Implied timescales notebook
===========================

The purpose of this notebook is to develop a user-friendly API for
computing, interpreting (and perhaps plotting) implied timescales

.. code:: python

    ##########################################
    # IMPORT ALL REQUIRED PACKAGES
    ##########################################
    # numerics 
    import numpy as np
    # matplotlib
    %pylab inline
    import matplotlib.pyplot as plt
    # emma imports
    import pyemma
    import pyemma.msm.analysis as msmana
    import pyemma.msm.io as msmio
    import pyemma.msm.generation as msmgen
    # its imports
    from pyemma.msm.ui.timescales import ImpliedTimescales
    from pyemma.msm.estimation import number_of_states
    from pyemma.msm.estimation.dense.bootstrapping import determine_lengths


.. parsed-literal::

    Populating the interactive namespace from numpy and matplotlib


Helper functions
----------------

.. code:: python

    def discretize(_trajs, _bounds):
        """
        discretizes the trajectories into two states split at point p
        """
        _dtrajs = []
        for _traj in _trajs:
            _dtraj = np.digitize(_traj,_bounds)
            _dtrajs.append(_dtraj)
        return _dtrajs   

.. code:: python

    def determine_lengths(dtrajs):
        """
        Determines the lengths of all trajectories
        """
        if (isinstance(dtrajs[0],(int,int64))):
            return len(dtrajs)*np.ones((1))
        lengths = np.zeros((len(dtrajs)))
        for i in xrange(len(dtrajs)):
            lengths[i] = len(dtrajs[i])
        return lengths

Example: Double-well potential
------------------------------

Next we probe a more complex quasi-continuous example: a metastable
double-well potential with 100 microstates, out of which about 60 are
populated with significant probability.
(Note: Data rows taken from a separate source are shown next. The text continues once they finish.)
/-! ### Trips (R295–R298) -/

/-- Elapsed ticks from which the output that TS of `y` turns on may be on, the channel being at `x`: the end of its own dead time, counted from
the other output's last turn-off (R297). -/
def PwmCh.tsOn (x y : PwmCh) (t : Nat) : Nat :=
  let after := fun (own other : Bool) (off : Option Nat) (d : Nat) =>
    if own then t else if other then t + d * pclk else off.elim t (fun o => max t (o + d * pclk))
  let d := x.contacts t
  if y.indep then t
  else if y.ts = 1 then after d.1 d.2 (x.lastOffB t) y.active.dtR
  else if y.ts = 2 then after d.2 d.1 (x.lastOffA t) y.active.dtF
  else t

/-- Channel `c` trips: its outputs go to the trip state, and stay there where a cleared trip waits for its reload edge (R295, R298). -/
def State.pwmEnterTrip (s : State) (c : Nat) : State :=
  let x := s.pwmCh c
  let s :=
    if x.tripped then s.setPwm c { x with clearing := false }
    else s.movePwm c { x with tripped := true, clearing := false, tsOnAt := x.tsOn x s.now }
  let s := ((s.put (F.PWM_CH_TRIP_TRIPPED c) 1).put (F.PWM_CH_TRIP_ACTIVE c) 1).setBitOf F.PWM_STAT_ACTIVE c
  ((s.put F.PWM_FAULT_STAT_TRIP 1).cnt F.PWM_TRIPS).raise Base.PWM 0

/-- Channel `c` trips if a cause stands and it is not already in the trip state. -/
def State.pwmJudge (s : State) (c : Nat) : State :=
  if s.pwmCause c && (!(s.pwmCh c).tripped || (s.pwmCh c).clearing) then s.pwmEnterTrip c else s

/-- Every channel is judged. -/
def State.pwmScan (s : State) : State := (List.range 16).foldl State.pwmJudge s

/-- The outputs leave the trip state. -/
def State.pwmLeaveTrip (s : State) (c : Nat) : State :=
  ((s.movePwm c { s.pwmCh c with tripped := false, clearing := false }).put (F.PWM_CH_TRIP_ACTIVE c) 0).clrBitOf F.PWM_STAT_ACTIVE c

/-- PWM_TRIP (R295). -/
def execPwmTrip (c : Fin 16) (s : State) : Host.Outcome State Fault Refusal := .next (s.pwmJudge c.val)

/-- PWM_BLANK_END (R296): the window of input `i` closes, and an input still active trips at that instant; an edge in the meantime has
restarted the window, which then stays open. -/
def execPwmBlankEnd (i : Fin 8) (s : State) : Host.Outcome State Fault Refusal :=
  match s.blankEnd i.val with
  | none => .next s
  | some w =>
    let s := s.until w
    if (s.blankEnd i.val).isSome then .next s
    else .next ((s.setTripIn i.val { s.tripInput i.val with inBlank := false }).pwmScan)

/-- TRIP_INPUT_CHANGE (R295, R296): the pin of input `i` stands at `level` for `widthNs`; shorter than TF it is filtered out. A pulse
wholly within a blanking window is ignored and counted. -/
def execTripInputChange (i : Fin 8) (level : Bool) (widthNs : Nat) (s : State) : Host.Outcome State Fault Refusal :=
  let x := s.tripInput i.val
  let act := decide (level ≠ s.on (F.PWM_TRIPIN_POL i.val))
  if widthNs < 4 * s.get (F.PWM_TRIPIN_TF i.val) || act = x.active then .next s
  else
    let blanked := (s.blankEnd i.val).isSome
    let s := s.setTripIn i.val ⟨act, act && blanked⟩
    let s := s.putBitOf F.PWM_STAT_TRIP_IN i.val act
    if act then .next s.pwmScan
    else if x.inBlank && blanked then .next (s.cnt F.PWM_TRIP_BLANKED)
    else .next s

/-- A clear of TRIPPED: refused while any masked input is active; an accepted clear of a latched trip returns the outputs at the
next reload edge (R298). -/
def State.pwmClear (s : State) (c : Nat) : State :=
  if s.pwmMasked c then s.cnt F.PWM_ERR_COUNT_CLR_REFUSED
  else (s.setPwm c { s.pwmCh c with clearing := true }).put (F.PWM_CH_TRIP_TRIPPED c) 0

/-- PWM_TRIP_CLEAR (R298). -/
def execPwmTripClear (c : Fin 16) (s : State) : Host.Outcome State Fault Refusal :=
  if s.on (F.PWM_CH_TRIP_TRIPPED c.val) then .next (s.pwmClear c.val) else .next s

/-! ### Counting, commits and syncs (R293, R294) -/

/-- The shadow settings of a channel; PER below 2 acts as 2. -/
def State.pwmShadow (s : State) (c : Nat) : PwmSet :=
  ⟨max 2 (s.get (F.PWM_CH_PER c)), s.get (F.PWM_CH_DT_DT_R c), s.get (F.PWM_CH_DT_DT_F c), s.get (F.PWM_CH_CMPA c),
   s.get (F.PWM_CH_CMPB c)⟩

/-- The position in the cycle at which TRIG_SEL sends its pulse inside the cycle: the peak in UPDN mode, or the up-counting match of
CMPA or CMPB. None for the pulse at counter zero, and where the counter reaches no such value (R293). -/
def PwmCh.trigPos (x : PwmCh) : Option Nat :=
  let reach := fun (v : Nat) => if v < x.active.per || (x.updn && v = x.active.per) then some v else none
  let t := x.cfgF 8 3
  if t = 2 then (if x.updn then some x.active.per else none)
  else if t = 3 then reach x.active.cmpa
  else if t = 4 then reach x.active.cmpb
  else none

/-- A channel gives trigger outputs: it runs, and TRIG_SEL names a position its counter reaches (R262, R293). -/
def PwmCh.givesTrig (x : PwmCh) : Bool := x.running && (x.cfgF 8 3 = 1 || x.trigPos.isSome)

/-- The positions the counter has stood at since `at0` are those from `base` to below this one, within the cycle. -/
def PwmCh.upto (x : PwmCh) (t : Nat) : Nat := min x.len (x.base + (t - x.at0) / pclk + 1)

/-- The pulse of the peak or of a match, if the counter stood at its position since `at0` and below `upto` (R293). DESIGN CHOICE, log 160. -/
def State.pwmPulse (s : State) (c upto : Nat) : State :=
  let x := s.pwmCh c
  match x.trigPos with
  | none => s
  | some p => if x.running && decide (x.base ≤ p) && decide (p < upto) then s.emit (.pwmTrig c) else s

/-- The pulse at counter zero (R293). -/
def State.pwmZero (s : State) (c : Nat) : State := if (s.pwmCh c).cfgF 8 3 = 1 then s.emit (.pwmTrig c) else s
We coarse-grain the double-well
to a few (2 or more) sets. In the coarse-grained state space is usually
connected.

.. code:: python

    # load T matrix
    T_doublewell = msmio.read_matrix('./resources/2well.T',mode='sparse')
    pi_doublewell = msmana.statdist(T_doublewell.toarray())
    U_doublewell = -np.log(pi_doublewell)

.. code:: python

    trajs = []
    T_dense=T_doublewell.toarray()
    # start 500 trajectories with length 50 in left well
    trajs += msmgen.generate_trajs(T_dense, 500, N=50, start=random.randint(0, 50), dt=10)
    # start 100 trajectories with length 50 in right well
    trajs += msmgen.generate_trajs(T_dense, 100, N=50, start=random.randint(50, 100), dt=10)

.. code:: python

    figure(figsize=(8, 4))
    subplot2grid((1, 4), (0, 0),colspan=3)
    for traj in trajs:
        plot(xrange(len(traj)), traj)
    plt.xlabel('t')
    plt.ylabel('x')
    subplot2grid((1, 4), (0, 3))
    plot(U_doublewell, xrange(len(U_doublewell)), linewidth=2, color='black')
    xlim([2, 10])
    plt.xlabel('Energy / kT')


.. parsed-literal::

    <matplotlib.text.Text at 0x7fa906bf9fd0>


.. image:: its_files/its_8_1.png


.. code:: python

    # DECENT DISCRETIZATION
    dtrajs_1 = discretize(trajs,[50])
    # GOOD DISCRETIZATION
    dtrajs_2 = discretize(trajs,[20,30,40,45,50,55,60,70,80])

Test
----

.. code:: python

    lags = [1, 2, 5, 10, 15, 20, 25, 30, 35, 40]
    # compute implied timescales
    ITS = ImpliedTimescales(dtrajs_1, lags=lags, nits=5, connected=True, reversible=True)
    # bootstrap
    ITS.bootstrap(50)

.. code:: python

    # plot
    pyemma.plots.plot_implied_timescales(ITS)
    ylim(10, 1000)


.. parsed-literal::

    (10, 1000)


.. image:: its_files/its_12_1.png


.. code:: python

    # compute implied timescales
    ITS2 = ImpliedTimescales(dtrajs_2, lags=lags, nits=6, connected=True, reversible=True)
    # bootstrap
    ITS2.bootstrap(50)

.. code:: python

    pyemma.plots.plot_implied_timescales(ITS2, refs = 0.1 * msmana.timescales(T_doublewell, k=9)[1:])
    xlim(1, 10)
    ylim(1, 1000)


.. parsed-literal::

    (1, 1000)


.. image:: its_files/its_14_1.png